When we get OOMs in production (Logstash), the ones logged from MW are indeed logged post-shutdown there as well with the same short post-shutdown trace. But.. each entry in prod has a sibling entry logged by php-wmerrors which does have a full stack trace from where the OOM happened. That'd be my recommendation for tracing the callsites that go OOM.

It seems easiest way to get wmerrors is updating to Debian bullseye: https://packages.debian.org/bullseye/php-wmerrors

Tentatively making this task dependent on that.

Change 723427 had a related patch set uploaded (by Nikerabbit; author: Nikerabbit):

[translatewiki@master] Add php-wmerrors

https://gerrit.wikimedia.org/r/723427

Change 723427 merged by jenkins-bot:

[translatewiki@master] Add php-wmerrors

https://gerrit.wikimedia.org/r/723427

WANObjectCache.php:2725 is inside method scheduleAsyncRefresh. I am not sure what creates this deferred update, as only other thing mentioning this method is fetchOrRegenerate in the same file, and I do not see that in the call stack.

Not sure if T288702: Reduce complexity and time spent in WANObjectCache will help, we are planning to upgrade back to master branch next week (currently on 1.36).

In any case, it is failing on unserialize().

WANObjectCache.php:2725 is inside method scheduleAsyncRefresh. I am not sure what creates this deferred update, as only other thing mentioning this method is fetchOrRegenerate in the same file, and I do not see that in the call stack.

When regular code calls WANCache->getWithSet, and there is a cache hit, and there is less than 1 minute left before the key expires, then there is a random chance that WANCache will schedule a deferred update for you that regenerates the key.

Any error relating to this is most likely unrelated to WANCache and the same would happen when the given callback is called during a normal cache miss, it just happens to be invoked via a deferred update.

My debugging of large values to unserialize has not been helpful so far. I only know that the value is less than 1M serialized.

[2021-10-24T11:41:02.684463+00:00] Translate.INFO: Trying to unserialize WANCache:translatewiki_net-bw_:preprocess-hash:523f38e50882fa9d9fec25c2ae46b622375837c0:1|#|v with value of size 723645 {"private":false} []
[2021-10-24T11:41:02.718549+00:00] Translate.INFO: Trying to unserialize WANCache:translatewiki_net-bw_:preprocess-hash:881b2da6f8b12cca58a8090bbd5db6c40bb9328d:1|#|v with value of size 3833691 {"private":false} []
[2021-10-24T11:41:03.093884+00:00] Translate.INFO: Trying to unserialize WANCache:translatewiki_net-bw_:translate-groups:v4|#|v with value of size 1082825 {"private":false} []
[2021-10-24T11:41:03.335421+00:00] Translate.INFO: Trying to unserialize WANCache:translatewiki_net-bw_:preprocess-hash:881b2da6f8b12cca58a8090bbd5db6c40bb9328d:1|#|v with value of size 3833691 {"private":false} []
[2021-10-24T11:41:03.700277+00:00] Translate.INFO: Trying to unserialize WANCache:translatewiki_net-bw_:preprocess-hash:881b2da6f8b12cca58a8090bbd5db6c40bb9328d:1|#|v with value of size 3833691 {"private":false} []
[2021-10-24T11:41:03.744788+00:00] "Error"

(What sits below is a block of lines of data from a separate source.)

-- ==== Sys2Proof/Machine/Array.lean ====
section
/-! DEFINITION. The matrix array: shadow loads and passes (file 03; the arithmetic of R43–R46). -/

namespace Sys2Proof.Machine

/-- The rate class of an operand format: 0 A, 1 B, 2 C, 3 D; none when it cannot be an operand (R43, R44). -/
def classOf : Fmt → Option Nat
  | .f4 | .i4 => some 0
  | .f6 | .f8a | .f8b | .i8 => some 1
  | .f16 | .f16w => some 2
  | .f32 => some 3
  | .i32 | .x8 => none

/-- The stationary tile of a class: Kt and Nt (R55). -/
def tileOf : Nat → Nat × Nat
  | 0 => (512, 128)
  | 1 => (256, 128)
  | 2 => (128, 128)
  | _ => (64, 64)

/-- The fields of an SLOAD (R58). -/
structure SloadF where
  pitch : Nat
  src   : Nat
  kext  : Nat
  next  : Nat
  cls   : Nat
  fmt   : Nat
  deriving DecidableEq, Repr

/-- An SLOAD decoded (R58). -/
def sloadF (w : Nat) : SloadF :=
  ⟨bitsOf w 77 56, bitsOf w 55 34, bitsOf w 33 24 + 1, bitsOf w 22 16 + 1, bitsOf w 13 12, bitsOf w 11 8⟩

/-- The fields of a PASS (R59). -/
structure PassF where
  dpitch : Nat
  dst    : Nat
  spitch : Nat
  src    : Nat
  htag   : Nat
  wb     : Nat
  rnd    : Nat
  dfmt   : Nat
  rows   : Nat
  iscale : Bool
  swap   : Bool
  cls    : Nat
  sfmt   : Nat
  deriving DecidableEq, Repr

/-- A PASS decoded (R59). -/
def passF (w : Nat) : PassF :=
  ⟨bitsOf w 171 150, bitsOf w 149 128, bitsOf w 107 86, bitsOf w 85 64, bitsOf w 55 40, bitsOf w 36 35, bitsOf w 34 32,
   bitsOf w 31 28, bitsOf w 27 16 + 1, bitOf w 15, bitOf w 14, bitsOf w 13 12, bitsOf w 11 8⟩

/-- Row bytes of a format code; 0 for a reserved one. -/
def rowLen (code n : Nat) : Nat := ((fmtOf code).map fun f => rowBytes f n).getD 0

/-- The refusal code of an SLOAD, if it is one (R61). -/
def sloadFault (x : Slot) (w : Nat) : Option Nat :=
  let f := sloadF w
  match (fmtOf f.fmt).bind fun m => (classOf m).map fun k => (m, k) with
  | none => some 1
  | some (m, k) =>
    if f.cls < k then some 2
    else if (m.scaled ∧ f.kext % 32 ≠ 0) ∨ (tileOf f.cls).1 < f.kext ∨ (tileOf f.cls).2 < f.next then some 3
    else if !x.rowsIn f.src f.pitch (rowBytes m f.kext) f.next then some 5
    else none

/-- Whether a pairing is of integers with their scales ignored: it accumulates in I32 (R46). -/
def intAcc (st : Fmt) (p : PassF) : Bool := st.isInt && !p.iscale

/-- Bytes of a destination row of a pass (R60). -/
def dstBytes (p : PassF) (n : Nat) : Nat :=
  match p.wb with
  | 0 => rowLen p.dfmt n
  | 1 => 4 * n
  | _ => max (4 * n) (rowLen p.dfmt n)

/-- The refusal code of a PASS over an operand of a format, class and extents (R61). -/
def passFault (x : Slot) (p : PassF) (ofmt ocls kext next : Nat) : Option Nat :=
  match fmtOf p.sfmt, fmtOf p.dfmt, fmtOf ofmt with
  | some s, some dd, some o =>
    match classOf s, classOf o with
    | some ks, some ko =>
      if s.isInt ≠ o.isInt ∨ dd = .x8 then some 1
      else if p.cls < max ks ko ∨ p.cls ≠ ocls then some 2
      else if (s.scaled ∧ kext % 32 ≠ 0) ∨ (dd.scaled ∧ (p.wb = 0 ∨ p.wb = 2) ∧ next % 32 ≠ 0) then some 3
      else if p.wb = 3 ∨ (p.wb = 1 ∧ dd ≠ (if intAcc o p then Fmt.i32 else Fmt.f32)) then some 4
      else if !x.rowsIn p.src p.spitch (rowLen p.sfmt kext) p.rows || !x.rowsIn p.dst p.dpitch (dstBytes p next) p.rows then some 5
      else none
    | _, _ => some 1
  | _, _, _ => some 1

/-- A value added into an F32 accumulator, nearest-even (R45). A NaN that it carries on is no operand read: nan_in is set where an
operand is decoded (R38, R52). -/
def accAdd (a : Acc32) (v : Val) : Acc32 × Flags :=
  let (r, fl) := lane .f32 (a.val.addExact v)
  let new := match r with
    | .inf _ => a.val.finite && v.finite
    | _ => false
  (⟨r, (a.ovf && !r.finite && r != .nan) || new⟩, { fl with nanIn := false })

/-- The exact sum of a block's products (R45). -/
def blockSum (xs ys : List Val) : Val × Flags :=
  (xs.zip ys).foldl (fun (acc : Val × Flags) (p : Val × Val) =>
    let (q, f1) := p.1.mulExact p.2
    let (s, f2) := acc.1.addExact q
    (s, acc.2.or { f1.or f2 with nanIn := f1.nanIn })) (.zero false, {})

/-- One output of a float pairing, or of an integer pairing with its scales: blocks of 32 in ascending K (R45, R46). -/
def dotF (single : Bool) (xs ys : List Val) : Acc32 × Flags :=
  if single then
    (xs.zip ys).foldl (fun (acc : Acc32 × Flags) (p : Val × Val) =>
      let (q, f1) := lane .f32 (p.1.mulExact p.2)
      let (a, f2) := accAdd acc.1 q
      (⟨a.val, a.ovf || (f1.overflow && !a.val.finite && a.val != Val.nan)⟩, acc.2.or (f1.or f2))) (⟨.zero false, false⟩, {})
  else
    ((blocksOf xs.length xs).zip (blocksOf ys.length ys)).foldl (fun (acc : Acc32 × Flags) (b : List Val × List Val) =>
      let (s, f1) := blockSum b.1 b.2
      let (a, f2) := accAdd acc.1 s
      (a, acc.2.or (f1.or f2))) (⟨.zero false, false⟩, {})

/-- An I32 sum that saturates (R26, R46). -/
def satI32 (v : Int) : Int × Flags :=
  if 2147483647 < v then (2147483647, { intSat := true })
  else if v < -2147483648 then (-2147483648, { intSat := true })
  else (v, {})

/-- One output of an integer pairing with its scales ignored (R46). -/
def dotI (xs ys : List Int) : Int × Flags :=
  ((blocksOf xs.length xs).zip (blocksOf ys.length ys)).foldl (fun (acc : Int × Flags) (b : List Int × List Int) =>
    let s := (b.1.zip b.2).foldl (fun t (p : Int × Int) => t + p.1 * p.2) 0
    let (v, f) := satI32 (acc.1 + s)
    (v, acc.2.or f)) (0, {})

/-- The elements of an integer row without their scales (R46). -/
def intRow (f : Fmt) (n : Nat) (bs : List Byte) : List Int :=
  (List.range (ceilDiv n 32)).flatMap fun b =>
    let k := min 32 (n - 32 * b)
    (unpackCodes f.width k ((bs.drop (4 * f.width * b)).take (ceilDiv (k * f.width) 8))).map (signedOf f.width)

/-- The accumulator row of a streamed row against the tile (R45, R46). -/
def passRow (p : PassF) (o : Operand) (sf of_ : Fmt) (src : List Byte) : List Acc32 × Flags :=
  if intAcc of_ p then
    let xs := intRow sf o.kext src
    let rs := o.rows.map fun r => dotI xs (intRow of_ o.kext r)
    (rs.map fun r => ⟨Val.ofRat (r.1 : Rat), false⟩, rs.foldl (fun a r => a.or r.2) {})
  else
    let (xs, fx) := decodeRow sf o.kext src
    let rs := o.rows.map fun r =>
      let (ys, fy) := decodeRow of_ o.kext r
      let (a, fa) := dotF (sf == Fmt.f32 && of_ == Fmt.f32) xs ys
      (a, fy.or fa)
    (rs.map (·.1), rs.foldl (fun a r => a.or r.2) fx)

/-- The accumulator row added to the row at dst (R60): F32, or I32 when the scales are ignored. -/
def addRow (int : Bool) (old : List Byte) (row : List Acc32) : List Acc32 × Flags :=
  let n := row.length
  let (prev, fp) := decodeRow (if int then Fmt.i32 else Fmt.f32) n old
  let rs := (prev.zip row).map fun (v, a) =>
    if int then
      let (s, f) := satI32 ((v.rat + a.val.rat).floor)
      ((⟨Val.ofRat (s : Rat), false⟩ : Acc32), f)
    else
      let (s, f) := accAdd ⟨v, false⟩ a.val
      (⟨s.val, s.ovf || (a.ovf && !s.val.finite && s.val != Val.nan)⟩, f)
  (rs.map (·.1), rs.foldl (fun a r => a.or r.2) fp)

/-- An accumulator that overflowed is written as a finite result that overflowed: R37 and sat_wide decide (R45). -/
def Acc32.written (a : Acc32) : Val :=
  match a.val, a.ovf with
  | .inf neg, true => .beyond neg
  | v, _ => v

/-- The F32 value that the histogram counts (R48): an I32 accumulator's is rounded to F32. -/
def Acc32.counted (int : Bool) (a : Acc32) : Val := if int then (roundTo .f32 a.val).1 else a.val

/-- The bytes a pass writes for one row, with what its write does (R60): flags, histogram values and fates, governor count. -/
structure RowOut where
  bytes : List Byte
  flags : Flags
  vals  : List Val
  fates : List WriteFate
  gov   : Option CtrName
  deriving DecidableEq, Repr

/-- A row converted and written under store or finish, or kept under accumulate (R60, R142). -/
def rowOut (d : Dev) (c : CoreId) (x : Slot) (p : PassF) (int : Bool) (m : Nat) (row : List Acc32) : RowOut :=
  let n := row.length
  if p.wb = 1 then
    let (bs, fl, _) := encodeRow (if int then Fmt.i32 else Fmt.f32) ⟨0, false, 0⟩ 0 none (row.map (·.val))
    ⟨bs, fl, [], [], none⟩
  else
    let g := govern d c x.part p.htag p.dfmt n
    let w : WriteMode := ⟨g.rnd.getD (roundMode d c x.part p.rnd), satWide d c x.part, x.seed⟩
    let (bs, fl, fates) := encodeRow ((fmtOf g.fmt).getD .f32) w (m * n) none (row.map Acc32.written)
    ⟨bs, fl, row.map (Acc32.counted int), fates, if p.htag = 0 then none else g.ctr⟩

/-- Whether two ranges overlap (R64). DESIGN CHOICE (log entry 108): a range runs from its first byte to its last, the gaps that a
pitch leaves between rows included. -/
def overlaps (a n b m : Nat) : Bool := decide (a < b + m) && decide (b < a + n)

/-- What the pass needs: its operand is in place; it waits for the load in progress (R66, R68); it must reload from a record's SLOAD; or it
is refused (R70). -/
inductive PassNeed where
  | here (o : Operand)
  | waits
  | reload (cmd : Nat)
  | refused
  deriving DecidableEq, Repr

/-- A reload from a record, behind a load in progress (R66, R70). -/
def needLoad (a : Arr) (r : Option Nat) : PassNeed :=
  match r with
  | none => .refused
  | some w => if a.load.isSome then .waits else .reload w

/-- The operand of a pass of a slot (R68, R70). -/
def passNeed (a : Arr) (k : SlotId) (epoch : Nat) (p : PassF) : PassNeed :=
  let own (o : Option Operand) : Option Operand := o.filter fun y => y.slot == k && y.epoch == epoch
  let rec_ := tabGet a.recs k ⟨none, none⟩
  if p.swap ∨ a.reload then
    match own a.shadow, a.sh with
    | some o, .full => .here o
    | some _, .loading => .waits
    | _, _ => needLoad a (if p.swap then rec_.last else rec_.act)
  else
    match own a.active with
    | some o => .here o
    | none => needLoad a rec_.act

/-- The array set. -/
def setArr (c : CoreId) (a : Arr) : Act Unit := emit (.arr c a)

/-- The array refuses a command and aborts its task (R61). -/
def arrFault (c : CoreId) (k : SlotId) (code : Nat) : Act Unit := do
  faultReg .ARR_FAULT c k code
  abortSlot c k 0x13 code

/-- The array's next access stands still (R94). -/
def setWait (c : CoreId) (x : Slot) (k : SlotId) (s : Stall) : Act Unit := do
  let d ← look
  setArr c { arrOf d c with wait := some ⟨x.part, x.tid, k, s⟩ }

/-- A task stops for a reason found by an access of one of its rows, wherever the task is now (R102, R163). -/
def rowAbort (c : CoreId) (p : PassRun) (status detail : Nat) (strm : Option (Nat × Nat × Nat)) : Act Unit := do
  onSome strm fun (s, code, addr) => do
    raiseFault c s code addr
    strmFault c p.slot s 0 code addr
  abortTask p.own.part p.own.tid status detail

/-- The passes of an array with one of them changed. -/
def Arr.setPass (a : Arr) (seq : Nat) (p : PartId) (tid : Nat) (f : PassRun → PassRun) : Arr :=
  { a with passes := a.passes.map fun r => if r.seq = seq ∧ r.ofTask p tid then f r else r }

/-- An output row is written (R60, R62): the accumulate read-back, the conversion, its flags, its histogram. False: it stands still, or
its task was aborted. -/
def writeRow (env : PartId → Env) (c : CoreId) (p : PassRun) (o : OutRow) : Act Bool := do
  let d ← look
  let x := p.own
  let f := passF p.cmd
  let off := f.dst + o.row * f.dpitch
  let int := intAcc ((fmtOf p.ofmt).getD .f32) f
  let old := if f.wb = 0 then [] else [(2, off, 4 * p.next)]
  match blocked d c x old [(2, off, dstBytes f p.next)] with
  | some (.stall s) => do
    setWait c x p.slot s
    pure false
  | some (.abort st detail strm) => do
    rowAbort c p st detail strm
    pure false
  | none => do
    let prev ← if f.wb = 0 then pure (some []) else spadGet c x p.env 2 off (4 * p.next)
    match prev with
    | none => do
      rowAbort c p 0x18 0 none
      pure false
    | some bs => do
      let (row, f1) := if f.wb = 0 then (o.acc, {}) else addRow int bs o.acc
      let d ← look
      let out := rowOut d c x f int o.row row
      setFlags c x.part (f1.or out.flags)
      onSome out.gov fun g => count g c.val 1
      let ok ← if f.htag ≠ 0 ∧ f.wb ≠ 1 then histogram (env x.part) c x.part f.htag out.vals out.fates else pure true
      let put ← if ok then spadPut c x p.env 2 off out.bytes else pure false
      if put then do
        let d ← look
        setArr c ((arrOf d c).setPass p.seq x.part x.tid fun r => { r with out := r.out.filter fun y => y.row ≠ o.row })
        pure true
      else do
        rowAbort c p 0x18 0 none
        pure false

/-- The rows that are due by an array cycle are written, oldest first (R62); `fuel` bounds them. False: the array goes no further. -/
def writeDue (env : PartId → Env) (c : CoreId) (n : Nat) : Nat → Act Bool
  | 0 => pure true
  | fuel + 1 => do
    let d ← look
    match (arrOf d c).passes.findSome? fun p => p.out.head?.map fun o => (p, o) with
    | none => pure true
    | some (p, o) =>
      if n < o.born + 256 then pure true
      else if ← writeRow env c p o then writeDue env c n fuel
      else pure false

/-- Rows in the array. -/
def rowsIn (a : Arr) : Nat := (a.passes.map fun p => p.out.length).foldl (· + ·) 0

/-- The array reaches a cycle (R62, R65): its due rows are written, and a DRAINING shadow whose tick has passed is EMPTY. -/
def reachCycle (env : PartId → Env) (c : CoreId) (n : Nat) : Act Bool := do
  let d ← look
  if ← writeDue env c n (rowsIn (arrOf d c) + 1) then do
    let d ← look
    let a := arrOf d c
    let now := max a.cyc n
    setArr c { a with
      cyc := now
      sh := if a.sh = .draining ∧ a.emptyAt ≤ now then .empty else a.sh }
    pure true
  else pure false

/-- Tile rows loaded into the shadow, as far as the data is there (R65–R67). `fuel` bounds the rows. False: the array goes no further. -/
def loadRows (c : CoreId) : Nat → Act Bool
  | 0 => pure true
  | fuel + 1 => do
    let d ← look
    let a := arrOf d c
    match a.load, a.shadow with
    | some r, some o =>
      if o.next ≤ r.row then pure true
      else do
        let x := slotOf d c r.q.slot
        let f := sloadF o.load
        let off := f.src + r.row * f.pitch
        let n := rowLen f.fmt f.kext
        match blocked d c x [(1, off, n)] [] with
        | some (.stall s) => do
          setWait c x r.q.slot s
          pure false
        | some (.abort st detail strm) => do
          stopAbort c r.q.slot st detail strm
          pure true
        | none => do
          match ← spadGet c x r.q.env 1 off n with
          | none => do
            abortSlot c r.q.slot 0x18 0
            pure true
          | some bs => do
            let d ← look
            let a := arrOf d c
            setArr c { a with
              load := some { r with row := r.row + 1 }
              shadow := some { o with rows := o.rows ++ [bs] } }
            loadRows c fuel
    | _, _ => pure true

/-- The cycles for which a command was held are counted once, as it begins (R72, R81). -/
def countHeld (c : CoreId) (q : Queued) : Act Unit := do
  count .ARR_HOLD_CYCLES c.val q.env.held
  count .CORE_FREEZE_ARRAY c.val q.env.held
  bankMeets c q.env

preprocess-hash:881b2da6f8b12cca58a8090bbd5db6c40bb9328d refers to Template:Languagename, which was 200 KB page full of switch statements before I slightly simplified it. I am not sure if this is the cause, but unserializing that huge blob twice surely takes some memory.

After my changes the size almost halved:
Trying to unserialize WANCache:translatewiki_net-bw_:preprocess-hash:51d294a3672b571c31ebde8896ab0ab0e80c2a1c:1|#|v with value of size 2025900 {"private":false} []

Krinkle renamed this task from Out of memory errors in translatewiki.net to Out of memory errors in translatewiki.net from MessageCache deferred update.Jan 21 2022, 9:48 PM
Krinkle moved this task from Backlog to MessageCache on the MediaWiki-Internationalization board.

$wgMemoryLimit can be increased. I don’t have a precise method to set it to a sensible value, except try-observe-adjust.

See also mw:Manual:Common errors and symptoms#Fatal error: Allowed memory size of X bytes exhausted (tried to allocate Y bytes).

We have split Template:Languagename

Nikerabbit claimed this task.

Fine by me. May reopen if this issue reoccurs.